That is an audio myth that people can hear the difference. It may have been possible several years back before when there was a known ESS IMD hump, but even then it was quite unlikely that it was truly audible. You have to remember that the manufacturers use language in their marketing to gain the consumers attention and the create an expectation. That is how they attempt to differentiate themselves. The reality is that DAC chips are now so well designed that they are audibly transparent, meaning they do not colour the sound.
Any DAC that has a sound is flawed, period. It isn't an opinion, it isn't up for debate, it would be flawed. A DAC has one job, and one job only which is to take a digital stream and convert it to analogue output. It is extremely easy to do so in an audibly transparent fashion and it has been for years. Speakers introduce colour into a system, and that makes sense why. Your amp and your DAC are out of the way and it is the speaker or headphone that introduces colour.

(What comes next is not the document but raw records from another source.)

section
/-!
PROOFS. The prices of symbols while every cell holds its start value (`41_bit_tree_and_prices.md` R201, R209;
`43_state_and_symbols.md` R303): a bit costs 64 whichever way it goes, so a tree of `k` bits costs `64 * k`.
-/

namespace Sys2Proof.Machine

/-! ### Sequences of actions that change nothing -/

theorem elemAt_ok {α : Type} {xs : List α} {i : Nat} {x : α} (h : xs[i]? = some x) (s : State) :
    elemAt xs i s = .ok x s := by
  rw [elemAt, h]
  rfl

theorem tabulate_range'_ok {α : Type} {f : Nat → Act α} {g : Nat → α} {s : State} {i n : Nat}
    (h : ∀ j, j < i + n → f j s = .ok (g j) s) : tabulate f i n s = .ok ((List.range' i n).map g) s := by
  induction n generalizing i with
  | zero => rfl
  | succ n ih =>
    rw [tabulate, act_bind_of_ok (h i (by omega)), act_bind_of_ok (ih fun j hj => h j (by omega))]
    rfl

/-- The table of an action that gives `g j` at each `j` and changes nothing. -/
theorem tabulate_ok {α : Type} {f : Nat → Act α} {g : Nat → α} {s : State} {n : Nat}
    (h : ∀ j, j < n → f j s = .ok (g j) s) : tabulate f 0 n s = .ok ((List.range n).map g) s := by
  rw [List.range_eq_range']
  exact tabulate_range'_ok fun j hj => h j (by omega)

/-- A table whose entries are all `x`. -/
theorem tabulate_const_ok {α : Type} {f : Nat → Act α} {x : α} {s : State} {n : Nat}
    (h : ∀ j, j < n → f j s = .ok x s) : tabulate f 0 n s = .ok (List.replicate n x) s := by
  rw [tabulate_ok h, List.map_const', List.length_range]

/-! ### Prices with fresh cells -/

theorem priceBit_probInit (b : Bool) : priceBit probInit b = 64 := by
  cases b <;> decide

/-- The cell lies inside its array (R49). -/
def State.HasCell (s : State) (c : Cell) : Prop := c.idx < c.arr.size s.session.props

/-- A walk of `n` bits from node `m` stays below node `top` where `2 ^ n * (m + 1) ≤ 2 * top`: its first node does. -/
theorem node_lt_of_walk {n m top : Nat} (h : 2 ^ (n + 1) * (m + 1) ≤ 2 * top) : m < top := by
  have : 2 ^ 1 * (m + 1) ≤ 2 ^ (n + 1) * (m + 1) :=
    Nat.mul_le_mul_right _ (Nat.pow_le_pow_right (by omega) (by omega))
  omega

/-- The rest of such a walk, after the bit `b`, stays below `top` as well. -/
theorem walk_child {n m top : Nat} (h : 2 ^ (n + 1) * (m + 1) ≤ 2 * top) (b : Bool) :
    2 ^ n * (2 * m + b.toNat + 1) ≤ 2 * top :=
  have := b.toNat_le
  calc 2 ^ n * (2 * m + b.toNat + 1) ≤ 2 ^ n * (2 * (m + 1)) := Nat.mul_le_mul_left _ (by omega)
    _ = 2 ^ (n + 1) * (m + 1) := by ring
    _ ≤ 2 * top := h

/-- The price of a length symbol with fresh cells (R303). -/
def freshLenPrice (sym : Nat) : Nat := if sym < 8 then 256 else if sym < 16 then 320 else 640
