-- ==== Sys2Proof/Machine/Check.lean ====
section
/-! DEFINITION. The checks of checked items: CRC-32C (R72) and the Plumb-channel CRC, by one reflected bit-serial
routine, and SHA-256, with which Plumb compares passwords (R406). -/

namespace Sys2Proof.Machine

/-- `n` shifts of a reflected 32-bit CRC register. -/
def crcShift (poly : Word) : Nat → Word → Word
  | 0, c => c
  | n + 1, c => crcShift poly n (if c.getLsbD 0 then (c >>> 1) ^^^ poly else c >>> 1)

/-- A reflected CRC register run over bytes. -/
def crcRun (poly : Word) : List Byte → Word → Word
  | [], c => c
  | b :: bs, c => crcRun poly bs (crcShift poly 8 (c ^^^ b.zeroExtend 32))

/-- A reflected 32-bit CRC with initial value and final XOR of all ones. -/
def crc32 (poly : Word) (bs : List Byte) : Word := ~~~ crcRun poly bs 0xFFFFFFFF#32

/-- CRC-32C: polynomial 0x1EDC_6F41, reflected (R72). -/
def crc32c (bs : List Byte) : Word := crc32 0x82F63B78#32 bs

/-! SHA-256 -/

/-- The round constants of SHA-256. -/
def shaK : List Word := [
  0x428a2f98#32, 0x71374491#32, 0xb5c0fbcf#32, 0xe9b5dba5#32, 0x3956c25b#32, 0x59f111f1#32, 0x923f82a4#32, 0xab1c5ed5#32,
  0xd807aa98#32, 0x12835b01#32, 0x243185be#32, 0x550c7dc3#32, 0x72be5d74#32, 0x80deb1fe#32, 0x9bdc06a7#32, 0xc19bf174#32] ++ [
  0xe49b69c1#32, 0xefbe4786#32, 0x0fc19dc6#32, 0x240ca1cc#32, 0x2de92c6f#32, 0x4a7484aa#32, 0x5cb0a9dc#32, 0x76f988da#32,
  0x983e5152#32, 0xa831c66d#32, 0xb00327c8#32, 0xbf597fc7#32, 0xc6e00bf3#32, 0xd5a79147#32, 0x06ca6351#32, 0x14292967#32] ++ [
  0x27b70a85#32, 0x2e1b2138#32, 0x4d2c6dfc#32, 0x53380d13#32, 0x650a7354#32, 0x766a0abb#32, 0x81c2c92e#32, 0x92722c85#32,
  0xa2bfe8a1#32, 0xa81a664b#32, 0xc24b8b70#32, 0xc76c51a3#32, 0xd192e819#32, 0xd6990624#32, 0xf40e3585#32, 0x106aa070#32] ++ [
  0x19a4c116#32, 0x1e376c08#32, 0x2748774c#32, 0x34b0bcb5#32, 0x391c0cb3#32, 0x4ed8aa4a#32, 0x5b9cca4f#32, 0x682e6ff3#32,
  0x748f82ee#32, 0x78a5636f#32, 0x84c87814#32, 0x8cc70208#32, 0x90befffa#32, 0xa4506ceb#32, 0xbef9a3f7#32, 0xc67178f2#32]

/-- The initial hash of SHA-256. -/
def shaInit : List Word := [0x6a09e667#32, 0xbb67ae85#32, 0x3c6ef372#32, 0xa54ff53a#32, 0x510e527f#32, 0x9b05688c#32,
  0x1f83d9ab#32, 0x5be0cd19#32]

/-- Rotate a word right. -/
def rotr (w : Word) (n : Nat) : Word := w.rotateRight n

/-- Extend the message schedule by `n` words; the list holds the words so far, newest first. -/
def shaExtend : Nat → List Word → List Word
  | 0, ws => ws
  | n + 1, ws =>
    let w2 := ws.getD 1 0
    let w7 := ws.getD 6 0
    let w15 := ws.getD 14 0
    let w16 := ws.getD 15 0
    let s0 := rotr w15 7 ^^^ rotr w15 18 ^^^ (w15 >>> 3)
    let s1 := rotr w2 17 ^^^ rotr w2 19 ^^^ (w2 >>> 10)
    shaExtend n ((w16 + s0 + w7 + s1) :: ws)

/-- One round of SHA-256 on the eight working words. -/
def shaRound : List Word → Word → Word → List Word
  | [a, b, c, d, e, f, g, h], k, w =>
    let t1 := h + (rotr e 6 ^^^ rotr e 11 ^^^ rotr e 25) + ((e &&& f) ^^^ (~~~ e &&& g)) + k + w
    let t2 := (rotr a 2 ^^^ rotr a 13 ^^^ rotr a 22) + ((a &&& b) ^^^ (a &&& c) ^^^ (b &&& c))
    [t1 + t2, a, b, c, d + t1, e, f, g]
  | v, _, _ => v

/-- The rounds of one block. -/
def shaRounds : List Word → List Word → List Word → List Word
  | k :: ks, w :: ws, v => shaRounds ks ws (shaRound v k w)
  | _, _, v => v

/-- One block of sixteen words. -/
def shaBlock (h block : List Word) : List Word :=
  let w := (shaExtend 48 block.reverse).reverse
  List.zipWith (· + ·) h (shaRounds shaK w h)

/-- The big-endian words of a list of bytes. -/
def beWords : List Byte → List Word
  | a :: b :: c :: d :: bs => BitVec.ofNat 32 (leNat [d, c, b, a]) :: beWords bs
  | _ => []

/-- Fold the blocks of a padded message. -/
def shaFold : Nat → List Word → List Word → List Word
  | 0, _, h => h
  | n + 1, ws, h => shaFold n (ws.drop 16) (shaBlock h (ws.take 16))

/-- SHA-256 of a message as eight big-endian words. -/
def sha256 (bs : List Byte) : List Word :=
  let n := bs.length
  let blocks := (n + 8) / 64 + 1
  let zeros := 64 * blocks - n - 9
  let msg := bs ++ [0x80#8] ++ List.replicate zeros 0#8 ++ (leBytes 8 (8 * n)).reverse
  shaFold blocks (beWords msg) shaInit

end Sys2Proof.Machine
end

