/-- R350. -/
def regsRing : List RegRow := [
  ⟨"CFG", 0x40, 1, 0x1000, 1, 0x4, .rwl, 0x1FF03FF, 0x0, 0x0, 0xC80200⟩,
  ⟨"CTL", 0x44, 1, 0x1000, 1, 0x4, .none, 0x0, 0x0, 0x7, 0x0⟩,
  ⟨"LINK_CFG", 0x48, 1, 0x1000, 1, 0x4, .rwl, 0xFFFFFFFF, 0x0, 0x0, 0x641004⟩,
  ⟨"LINK_STAT", 0x4C, 1, 0x1000, 1, 0x4, .none, 0x0, 0x100, 0x0, 0x0⟩,
  ⟨"CNT_ERR", 0x50, 1, 0x1000, 1, 0x4, .none, 0x0, 0x0, 0x0, 0x0⟩,
  ⟨"CNT_DROP", 0x54, 1, 0x1000, 1, 0x4, .none, 0x0, 0x0, 0x0, 0x0⟩,
  ⟨"CNT_MISC", 0x58, 1, 0x1000, 1, 0x4, .none, 0x0, 0x0, 0x0, 0x0⟩,
  ⟨"CNT_FWD", 0x5C, 1, 0x1000, 1, 0x4, .none, 0x0, 0x0, 0x0, 0x0⟩,
  ⟨"CNT_RX", 0x60, 1, 0x1000, 1, 0x4, .none, 0x0, 0x0, 0x0, 0x0⟩,
  ⟨"CNT_TX", 0x64, 1, 0x1000, 1, 0x4, .none, 0x0, 0x0, 0x0, 0x0⟩,
  ⟨"CNT_WRAP", 0x68, 1, 0x1000, 1, 0x4, .none, 0x0, 0x0, 0x0, 0x0⟩,
  ⟨"SFP_CTL", 0x70, 1, 0x1000, 1, 0x4, .rw, 0x1FFFF, 0x0, 0x20000, 0x3E8⟩,
  ⟨"SFP_STAT", 0x74, 1, 0x1000, 1, 0x4, .none, 0x0, 0x0, 0x0, 0x0⟩,
  ⟨"SFP_ADDR", 0x78, 1, 0x1000, 1, 0x4, .rw, 0x1FF, 0x0, 0x0, 0x0⟩,
  ⟨"SFP_DATA", 0x7C, 1, 0x1000, 1, 0x4, .none, 0x0, 0x0, 0x0, 0x0⟩,
  ⟨"SFP_DDM", 0x80, 1, 0x1000, 3, 0x4, .none, 0x0, 0x0, 0x0, 0x0⟩,
  ⟨"STR_SEL", 0xA0, 1, 0x1000, 1, 0x4, .rw, 0x3FF, 0x0, 0x0, 0x0⟩,
  ⟨"STR_CFG", 0xA4, 1, 0x1000, 1, 0x4, .rwl, 0xF773, 0x0, 0x0, 0x0⟩,
  ⟨"STR_PEER", 0xA8, 1, 0x1000, 1, 0x4, .rwl, 0x3FF00FF, 0x0, 0x0, 0x0⟩,
  ⟨"STR_BUF", 0xAC, 1, 0x1000, 1, 0x4, .rwl, 0xFF0FFF, 0x0, 0x0, 0x0⟩,
  ⟨"STR_RETRY", 0xB0, 1, 0x1000, 1, 0x4, .rwl, 0xFFFF0FFF, 0x0, 0x0, 0x0⟩,
  ⟨"STR_STAT", 0xB4, 1, 0x1000, 1, 0x4, .none, 0x0, 0x20, 0x0, 0x0⟩,
  ⟨"STR_SEQ", 0xB8, 1, 0x1000, 1, 0x4, .none, 0x0, 0x0, 0x0, 0x0⟩,
  ⟨"STR_PTR", 0xBC, 1, 0x1000, 1, 0x4, .rw, 0xFFFF, 0x0, 0x0, 0x0⟩,
  ⟨"STR_CTL", 0xC0, 1, 0x1000, 1, 0x4, .none, 0x0, 0x0, 0x7, 0x0⟩,
  ⟨"STR_CNT", 0xC4, 1, 0x1000, 1, 0x4, .none, 0x0, 0x0, 0x0, 0x0⟩,
  ⟨"RMEM_ADDR", 0xD0, 1, 0x1000, 1, 0x4, .rw, 0xFFFF, 0x0, 0x0, 0x0⟩,
  ⟨"RMEM_DATA", 0xD4, 1, 0x1000, 1, 0x4, .rw, 0xFFFFFFFF, 0x0, 0x0, 0x0⟩,
  ⟨"BROKEN", 0x100, 1, 0x1000, 32, 0x4, .none, 0x0, 0x0, 0x0, 0x0⟩]

/-- R378. -/
def regsDatum : List RegRow := [
  ⟨"CFG", 0x40, 1, 0x1000, 1, 0x4, .rwl, 0xFFFFFF01, 0x0, 0x0, 0x0⟩,
  ⟨"EXCH", 0x44, 1, 0x1000, 1, 0x4, .rwl, 0xFF0FFFFF, 0x0, 0x0, 0x803007D⟩,
  ⟨"KP", 0x48, 1, 0x1000, 1, 0x4, .rwl, 0xFFFFFFFF, 0x0, 0x0, 0x3E000000⟩,
  ⟨"KI", 0x4C, 1, 0x1000, 1, 0x4, .rwl, 0xFFFFFFFF, 0x0, 0x0, 0x3B83126F⟩,
  ⟨"ASYM_A", 0x50, 1, 0x1000, 1, 0x4, .rwl, 0xFFFFFFFF, 0x0, 0x0, 0x0⟩,
  ⟨"ASYM_B", 0x54, 1, 0x1000, 1, 0x4, .rwl, 0xFFFFFFFF, 0x0, 0x0, 0x0⟩,
  ⟨"DECL_A", 0x58, 1, 0x1000, 1, 0x4, .rwl, 0xFFFFFFFF, 0x0, 0x0, 0x0⟩,
  ⟨"DECL_B", 0x5C, 1, 0x1000, 1, 0x4, .rwl, 0xFFFFFFFF, 0x0, 0x0, 0x0⟩,
  ⟨"TOL", 0x60, 1, 0x1000, 1, 0x4, .rwl, 0xFFFFFFFF, 0x0, 0x0, 0x7D001F4⟩,
  ⟨"STEP_TH", 0x64, 1, 0x1000, 1, 0x4, .rwl, 0xFFFFFFFF, 0x0, 0x0, 0x3E80⟩,
  ⟨"CYC_LEN", 0x68, 1, 0x1000, 1, 0x4, .rwl, 0xFFFFFFFF, 0x0, 0x0, 0xF42400⟩,
  ⟨"CYC_AT", 0x6C, 1, 0x1000, 1, 0x4, .rwl, 0xFFFFFFFF, 0x0, 0x0, 0x0⟩,
  ⟨"BM_TRIM", 0x70, 1, 0x1000, 1, 0x4, .rwl, 0xFFFFFFFF, 0x0, 0x0, 0x0⟩,
  ⟨"BM_START_LO", 0x74, 1, 0x1000, 1, 0x4, .rwl, 0xFFFFFFFF, 0x0, 0x0, 0x0⟩,
  ⟨"BM_START_HI", 0x78, 1, 0x1000, 1, 0x4, .rwl, 0xFFFFFFFF, 0x0, 0x0, 0x0⟩,
  ⟨"CTL", 0x7C, 1, 0x1000, 1, 0x4, .none, 0x0, 0x0, 0x7, 0x0⟩,
  ⟨"STAT", 0x80, 1, 0x1000, 1, 0x4, .none, 0x0, 0x0, 0x0, 0xFFFF0000⟩,
  ⟨"TIME_LO", 0x84, 1, 0x1000, 1, 0x4, .none, 0x0, 0x0, 0x0, 0x0⟩,
  ⟨"TIME_HI", 0x88, 1, 0x1000, 1, 0x4, .none, 0x0, 0x0, 0x0, 0x0⟩,
  ⟨"CYCLE", 0x8C, 1, 0x1000, 1, 0x4, .none, 0x0, 0x0, 0x0, 0x0⟩,
  ⟨"CYC_POS", 0x90, 1, 0x1000, 1, 0x4, .none, 0x0, 0x0, 0x0, 0x0⟩,
  ⟨"OFFSET", 0x94, 1, 0x1000, 1, 0x4, .none, 0x0, 0x0, 0x0, 0x0⟩,
  ⟨"RATE", 0x98, 1, 0x1000, 1, 0x4, .none, 0x0, 0x0, 0x0, 0x0⟩,
  ⟨"DLY_A", 0x9C, 1, 0x1000, 1, 0x4, .none, 0x0, 0x0, 0x0, 0x0⟩,
  ⟨"DLY_B", 0xA0, 1, 0x1000, 1, 0x4, .none, 0x0, 0x0, 0x0, 0x0⟩,
  ⟨"CLOSURE", 0xA4, 1, 0x1000, 1, 0x4, .none, 0x0, 0x0, 0x0, 0x0⟩,
  ⟨"PATH", 0xA8, 1, 0x1000, 1, 0x4, .none, 0x0, 0x0, 0x0, 0x0⟩,
  ⟨"RING_LAT", 0xAC, 1, 0x1000, 1, 0x4, .none, 0x0, 0x0, 0x0, 0x0⟩,
  ⟨"BM_INFO", 0xB0, 1, 0x1000, 1, 0x4, .none, 0x0, 0x0, 0x0, 0x0⟩,
  ⟨"CNT", 0xB4, 1, 0x1000, 1, 0x4, .none, 0x0, 0x0, 0x0, 0x0⟩] ++ [
  ⟨"SYN_CFG", 0xC0, 1, 0x1000, 1, 0x4, .rwl, 0xFFFFFFF7, 0x0, 0x0, 0x140500⟩,
  ⟨"SYN_STAT", 0xC4, 1, 0x1000, 1, 0x4, .none, 0x0, 0x0, 0x0, 0x0⟩,
  ⟨"SCHED_CFG", 0xD0, 1, 0x1000, 1, 0x4, .rwl, 0x3, 0x0, 0x0, 0x1⟩,
  ⟨"WIN_A", 0x100, 1, 0x1000, 8, 0x4, .rwl, 0xBFFF3FFF, 0x0, 0x0, 0x0⟩,
  ⟨"WIN_B", 0x120, 1, 0x1000, 8, 0x4, .rwl, 0xBFFF3FFF, 0x0, 0x0, 0x0⟩]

I currently own and use two DACs, one has an ESS chip, the other a AKM. I have owned more than one example of both chips before and I never believed that they sound different. Those who tell you otherwise are making claims that they sound different because they were conditioned by reading what others told them they would hear. Nobody is doing proper level matched, multiple trial, blind listening tests. You get an ESS based DAC and an AKM based DAC, properly designed. Have them absolutely level matched and do ten trials blind where they are compared. If 9 out of 10 trials you can tell the two apart, you have some proof. Simply listening to them sighted provides zero evidence.